IMO...Get the Sig SP2022 in 9mm as your first ..they are high quality and have changeable backstraps with great accuracy and ergonomics, price is great as well....I own two and have owned a Glock as well...the glocks will be there when you are ready for your next pistol, but for your first....the 2022 is the best kept secret in firearms....period....JJ


----------



## fullfathomfive (Nov 12, 2011)

Definitely try both, Glocks feel different in the hand then the Sig, I was contemplating the same thing......and after a lot of research and testing I found that none of them fit me the best, what did was the CZ p07 duty, same price point as fore mentioned, very reliable, accurate!, and great customer service if one needs it. The only drawback of the CZ is limited aftermarket products. The sig is was my #2, again limited products for the 2022. The glock has tons of aftermarket/holsters for it, but in the end you need something you feel good with in your hand and can trust to act accordingly.

Good luck!


----------



## jakeleinen1 (Jul 20, 2011)

I say Glock 19 without a doubt

but the Sig 2022 is a good choice as well


----------



## dondavis3 (Aug 2, 2009)

Sig Sauer P2022's are the best kept secret in the hand gunning crowd.

I own 2 Sig Pro's a 9 mm & a .40

Here's my 9mm










I've kept 1 Glock - I've sold all the rest -

I do not like their grip angle (which they did not change in their Gen 4 Gun).

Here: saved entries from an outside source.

/-- Settles O36: accepted when none of the three refusals holds, else refused. -/
theorem armAcceptedAndRefused : Obligations.ArmAcceptedAndRefused :=
  fun b s => ⟨exec_arm_of_accepted, fun h => exec_arm_of_refused ((armRefused_iff b s).2 h)⟩

/-- Settles O37: the first ARM leaves what the second is accepted or refused by, the FSM being Armed. -/
theorem doubleArmKeepsNoRecord : Obligations.DoubleArmKeepsNoRecord := by
  intro a b s s1 hseq hfsm hfreeA hfreeB hfirst
  rw [exec_arm_of_accepted hseq hfsm hfreeA] at hfirst
  cases hfirst
  exact ⟨_, exec_arm_of_accepted hseq nofun hfreeB, rfl, rfl, rfl, rfl, rfl, rfl, rfl, rfl, by simp [answered]⟩

/-! ### HARVEST -/

theorem harvestRefused_iff (n : Word) (s : State) : harvestRefused n s = true ↔ s.fsm ≠ .draining ∨ n = s.fp := by
  simp [harvestRefused]

theorem harvestAccepted_eq (n : Word) (s : State) :
    harvestAccepted n s =
      { s with rx := true, eng := .waiting, fp := n, pend := false, last := some s.fp, ready := true,
               armed := some n, fsm := .armed } := by
  rw [← harvestAccepted_eng n s]
  rfl

theorem exec_harvest_of_refused {n : Word} {s : State} (h : harvestRefused n s = true) :
    exec (.harvest n) s = .next (answered .protocolViolation 0#32 s) :=
  congrArg Host.Outcome.next (if_pos h)

theorem exec_harvest_of_accepted {n : Word} {s : State} (hfsm : s.fsm = .draining) (hne : n ≠ s.fp) :
    exec (.harvest n) s = .next (answered .ok s.fp
      { s with rx := true, eng := .waiting, fp := n, pend := false, last := some s.fp, ready := true,
               armed := some n, fsm := .armed }) := by
  have haccepted : ¬ harvestRefused n s = true := by
    rw [harvestRefused_iff, not_or, ne_eq, not_not]
    exact ⟨hfsm, hne⟩
  rw [← harvestAccepted_eq]
  exact congrArg Host.Outcome.next (if_neg haccepted)

/-- Settles O38: accepted when neither refusal holds, else refused. -/
theorem harvestAcceptedAndRefused : Obligations.HarvestAcceptedAndRefused :=
  fun n s => ⟨exec_harvest_of_accepted, fun h => exec_harvest_of_refused ((harvestRefused_iff n s).2 h)⟩

/-! ### WAIT_FRAME -/

theorem execWaitFrame_of_ready {s : State} {a : Word} (hready : s.ready = true) (hlast : s.last = some a) (τ : Word) :
    execWaitFrame τ s = .next (respond .ok a (takeReady s)) := by
  simp [execWaitFrame, readyBuffer, hready, hlast]

section
variable {s : State} (hready : s.ready = false)
include hready

theorem execWaitFrame_of_idle (hfsm : s.fsm = .idle) (τ : Word) :
    execWaitFrame τ s = .next (respond .cancelled 0#32 s) := by
  simp [execWaitFrame, hready, hfsm]

variable (hfsm : s.fsm ≠ .idle)
include hfsm

theorem execWaitFrame_of_no_timeout : execWaitFrame 0#32 s = .next (hold (.waitFrame 0#32) s) := by
  simp [execWaitFrame, hready, hfsm]

/-- With a timeout set, the timeout draw decides between TIMEOUT and holding (R141). -/
theorem execWaitFrame_of_timeout {τ : Word} (hτ : τ ≠ 0#32) :
    execWaitFrame τ s = .next
      (if s.nextTimeout then respond .timeout 0#32 (s.withEnv s.env.takeTimeout)
      else hold (.waitFrame τ) (s.withEnv s.env.takeTimeout)) := by
  simp [execWaitFrame, hready, hfsm, hτ]

end

/-- Settles O39: each outcome of WAIT_FRAME, in R140's order, and the port's turn for a held one. -/
theorem waitFrameTakesCancelsTimesOutOrHolds : Obligations.WaitFrameTakesCancelsTimesOutOrHolds := by
  intro τ s
  refine ⟨fun a hready hlast => execWaitFrame_of_ready hready hlast τ,
    fun hready hfsm => execWaitFrame_of_idle hready hfsm τ, ?_, fun hready hfsm hτ hdraw => ?_,
    fun hready hfsm hτ hdraw => ?_, fun c => portStep_of_waitFrame⟩
  · rintro hready hfsm rfl
    exact execWaitFrame_of_no_timeout hready hfsm
  all_goals
    refine (execWaitFrame_of_timeout hready hfsm hτ).trans ?_
    rw [hdraw]
    rfl

/-! ### DIAG -/

/-- An item that takes no draw is answered and leaves the state as it is (R145). -/
theorem exec_diag {i : Byte} {v : Word} {s : State} (hvalue : diagValue i s = some v) (hkept : afterDiag i s = s) :
    exec (.diag i) s = .next (answered .ok v s) := by
  show execDiag i s = _
  simp only [execDiag, hvalue, hkept]
  rfl

/-- The code and the id of seq.result stand in the two low bytes of DIAG item 13 (R146). -/
theorem zextWord_append_bytes (id code : Byte) :
    (zextWord (id ++ code)).extractLsb' 0 8 = code ∧ (zextWord (id ++ code)).extractLsb' 8 8 = id ∧
      (zextWord (id ++ code)).extractLsb' 16 16 = 0#16 := by
  refine ⟨?_, ?_, Word.extractLsb'_high_setWidth _⟩
  · rw [zextWord, BitVec.extractLsb'_setWidth_of_le (by decide)]
    exact BitVec.extractLsb'_append_eq_right
  · rw [zextWord, BitVec.extractLsb'_setWidth_of_le (by decide)]
    exact BitVec.extractLsb'_append_eq_left

/-- Settles O40: items 0 to 2 are the register reads; the others answer the value of their row. -/
theorem diagReturnsEachItem : Obligations.DiagReturnsEachItem := by
  intro s
  refine ⟨rfl, rfl, rfl, exec_diag rfl rfl, exec_diag rfl rfl, exec_diag ?_ rfl, exec_diag ?_ rfl, exec_diag ?_ rfl,
    exec_diag ?_ rfl, exec_diag ?_ rfl, exec_diag ?_ rfl, exec_diag ?_ rfl, exec_diag ?_ rfl,
    _, exec_diag rfl rfl, zextWord_append_bytes ..⟩
  all_goals refine congrArg some ?_
  · cases s.armed <;> rfl
  · cases s.armed <;> rfl
  · cases s.last <;> rfl
  · cases s.last <;> rfl
  · exact zextBit_eq_ite s.ready
  · exact zextBit_eq_ite s.irq
  · cases s.eng <;> rfl
  · cases s.seq <;> rfl

/-! ### START and COMPLETE -/

theorem baseAligned_iff (base : Word) : baseAligned base = true ↔ base.toNat % 2 = 0 := by
  simp [baseAligned, bufAlign]

theorem baseAligned_eq_false_iff (base : Word) : baseAligned base = false ↔ base.toNat % 2 ≠ 0 := by
  rw [← Bool.not_eq_true, baseAligned_iff]

theorem baseInRange_eq_false_iff (base : Word) : baseInRange base = false ↔ base.toNat + 153600 > 2 ^ 32 := by
  rw [← Bool.not_eq_true, baseInRange_iff, not_le]

theorem engineStep_of_waiting {s : State} (heng : s.eng = .waiting) :
    engineStep s = if s.startEnabled then engineStart s else .next s := by
  simp only [engineStep, heng]

theorem startEnabled_of_waiting {s : State} (heng : s.eng = .waiting) :
    s.startEnabled = true ↔ s.pwr = true ∧ s.rx = true ∧ s.pend = false := by
  simp [startEnabled_eq_true_iff, heng, Engine.isCapturing, and_assoc]

theorem engineStart_misaligned {s : State} (h : baseAligned s.fp = false) :
    engineStart s = .fault (.bufferMisaligned s.fp) := by
  simp [engineStart, h]

theorem engineStart_out_of_range {s : State} (halign : baseAligned s.fp = true) (hrange : baseInRange s.fp = false) :
    engineStart s = .fault (.bufferOutOfRange s.fp) := by
  simp [engineStart, halign, hrange]

/-- Settles O41: not enabled, or START with each outcome of its two checks; misalignment is reported first. -/
theorem startLatchesOrFaults : Obligations.StartLatchesOrFaults := by
  intro s heng
  have hstep := engineStep_of_waiting heng
  rw [← startEnabled_of_waiting heng]
  refine ⟨fun hdisabled => hstep.trans (if_neg hdisabled), fun henabled => ?_⟩
  rw [if_pos henabled] at hstep
  have hmisaligned (h : s.fp.toNat % 2 ≠ 0) : engineStep s = .fault (.bufferMisaligned s.fp) :=
    hstep.trans (engineStart_misaligned ((baseAligned_eq_false_iff _).2 h))
  refine ⟨fun halign _ => hmisaligned halign, fun halign hrange => hstep.trans ?_,
    fun halign _ => .inl (hmisaligned halign), fun halign hrange => ?_⟩
  · exact engineStart_out_of_range ((baseAligned_iff _).2 halign) ((baseInRange_eq_false_iff _).2 hrange)
  · exact engineStep_start henabled ((baseAligned_iff _).2 halign) ((baseInRange_iff _).2 hrange)

/-- Settles O43: the engine's step is COMPLETE, which moves the FSM from Armed only. -/
theorem completeEndsTheFrame : Obligations.CompleteEndsTheFrame := by
  intro s base heng
  rw [engineStep_complete heng, engineComplete]
  cases s.fsm <;> rfl

/-! ### ARM, a frame, HARVEST -/

/-- After ARM of a valid base with the power on, an undisturbed engine captures a frame into that buffer and the FSM is
Draining, with FP still naming the buffer and no response after ARM's (R131, R150 to R154). -/
theorem engineRun_after_arm {a : Word} {s : State} (hpwr : s.pwr = true) (halign : baseAligned a = true)
    (hrange : baseInRange a = true) :
    ∃ t, engineRun (framePixels + 2) (answered .ok 0#32 (armAccepted a s)) = .next t ∧
      t.fsm = .draining ∧ t.fp = a ∧ t.ctx = s.ctx ∧
      t.responses.get s.ctx = s.responses.get s.ctx ++ [⟨.ok, 0#32⟩] := by
  have henabled : (answered .ok 0#32 (armAccepted a s)).startEnabled = true :=
    (startEnabled_of_waiting (armAccepted_eng a s)).2 ⟨hpwr, rfl, rfl⟩
  obtain ⟨t, hrun, ht, -⟩ := engineDeliversAWholeFrame _ henabled halign hrange
  refine ⟨t, hrun, ?_⟩
  rw [ht]
  exact ⟨rfl, rfl, rfl, PerCtx.get_set_same ..⟩

/-- Settles O45: after ARM a and the frame the FSM is Draining with FP still a, and HARVEST names FP. -/
theorem harvestNamesTheCapturedBuffer : Obligations.HarvestNamesTheCapturedBuffer := by
  intro a b s s1 hpwr hseq hfsm hfree halign hrange hne harm
  rw [exec_arm_of_accepted hseq hfsm hfree, ← armAccepted_eq] at harm
  cases harm
  obtain ⟨t, hrun, hdraining, hfp, hctx, hresponses⟩ := engineRun_after_arm hpwr halign hrange
  refine ⟨t, _, hrun, hdraining, exec_harvest_of_accepted hdraining (by rwa [hfp]), ?_, rfl, rfl, rfl, ?_⟩
  · exact congrArg some hfp
  · simp [answered, hfp, hctx, hresponses]

end Sys2Proof.Machine

/-!
PROOFS. 42_sensor_interface.md: SREG_RD, and what a sensor register holds after SREG_WR and SREG_RMW when every
transaction succeeds (R163, R166, R168, R169).
-/
namespace Sys2Proof.Machine

/-! ### SREG_RD -/

theorem execSregRd_of_running {s : State} (hseq : s.seq ≠ .sIdle) (id : Byte) :
    execSregRd id s = .next (respond .protocolViolation 0#32 s) := by
  unfold execSregRd
  rw [if_pos ((Sequencer.isRunning_eq_true_iff _).2 hseq)]

section
variable {s s1 : State} (hseq : s.seq = .sIdle) {id : Byte}
include hseq

theorem execSregRd_of_read {v : Half} (hread : busRead id s = (some v, s1)) :
    execSregRd id s = .next (respond .ok (zextWord v) s1) := by
  unfold execSregRd
  rw [if_neg (by simp [hseq]), hread]

theorem execSregRd_of_failed_read (hread : busRead id s = (none, s1)) :
    execSregRd id s = .next (respond .busTransferError (zextWord id) s1) := by
  unfold execSregRd
  rw [if_neg (by simp [hseq]), hread]

theorem exec_sregRd_stored (hok : s.nextBusOk = true) (hstored : s.params.readModel = .stored) :
    exec (.sregRd id) s = .next (answered .ok (zextWord (s.readSr id))
      (s.withSensor s.sr (s.busLog ++ [⟨.read, id, s.readSr id, true⟩]) s.env.takeBusOk)) :=
  execSregRd_of_read hseq (busRead_stored hok hstored)

end

/-- Settles O48: refused, or one read: of SR in the Stored model, of a draw in the Oracle model, or failed. -/
theorem sregRdMakesOneRead : Obligations.SregRdMakesOneRead := by
  intro id s
  refine ⟨fun hseq => execSregRd_of_running hseq id, fun hseq hok hstored => ?_,
    fun hseq hok horacle => ⟨_, rfl, ?_⟩, fun hseq hfail => ⟨_, rfl, ?_⟩, fun b0 b1 => ?_⟩
  · exact exec_sregRd_stored hseq hok hstored
  · exact execSregRd_of_read hseq (busRead_oracle hok horacle)
  · exact execSregRd_of_failed_read hseq (busRead_fail hfail)
  · exact ⟨BitVec.extractLsb'_append_eq_left, BitVec.extractLsb'_append_eq_right⟩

I took my P2022 to my gun smith and asked him if he could improve the trigger.

He said no ... it was the best trigger ... right out of the box ... that Sig makes.

Pretty high praise coming from a man that makes his living doing trigger jobs.

:smt1099


----------



## viper7342 (Nov 15, 2011)

If it were me, without a doubt it would be the SP2022, but that is just personal preference after having owned both, I don't like the grip angle on a Glock, but I do like almost everything about the SP2022 from it's accuracy to it's smooth DA trigger pull and crisp SA let off. However, for you, I would suggest handling and firing as many as possible, until you find one that you are comfortable with and can shoot accurately. Guns that I would suggest taking a close look at include the Smith M&P series, Springfield XD/XDm Series, Ruger SR series and the Browning High Power. Good Luck, you will know when you find the right one for YOU.


----------



## SouthernBoy (Jun 27, 2007)

Why limit yourself to just those two choices? So many others out there from which to select a decent starter pistol. Single action 1911 framed 9mm's by Springfield Armory, and Springfield's XD series (including the XDm's), and a real pleaser the M&P Smith and Wesson series. There are certainly more (Ruger, Taurus, Kahr, etc..) but these are good ones to consider. Take your time and try them out if possible before you buy.


----------



## FNISHR (Aug 9, 2011)

You can't really go wrong with either. They are both fine weapons.


----------



## cashinin (Dec 24, 2011)

If your intentions are to shoot a lot then get the Glock...Why because there is no gun, other than the Glock that the novice can replace any of the parts over time and the parts are cheap and available everywhere... you don`t need a gunsmith....They have tested Glocks for hundreds of thousands of rounds and they still shoot 1 1/2 inch groups.....Glock has the largest choice of calibers in all sizes from sub compact to full size...If you want to customize.. the Glock is the gun also because custom parts are everywhere, you can build a very accurate target gun cheap compared to 1911`s...Glocks have the best resale value if you wish to sell it at some point..Most of the polymer 9mm`s are good today but none offer the versatility of the Glock...I own them and I have a HK USP that I love but they are expensive and changing things are expensive...I`ll always have a Glock around...


----------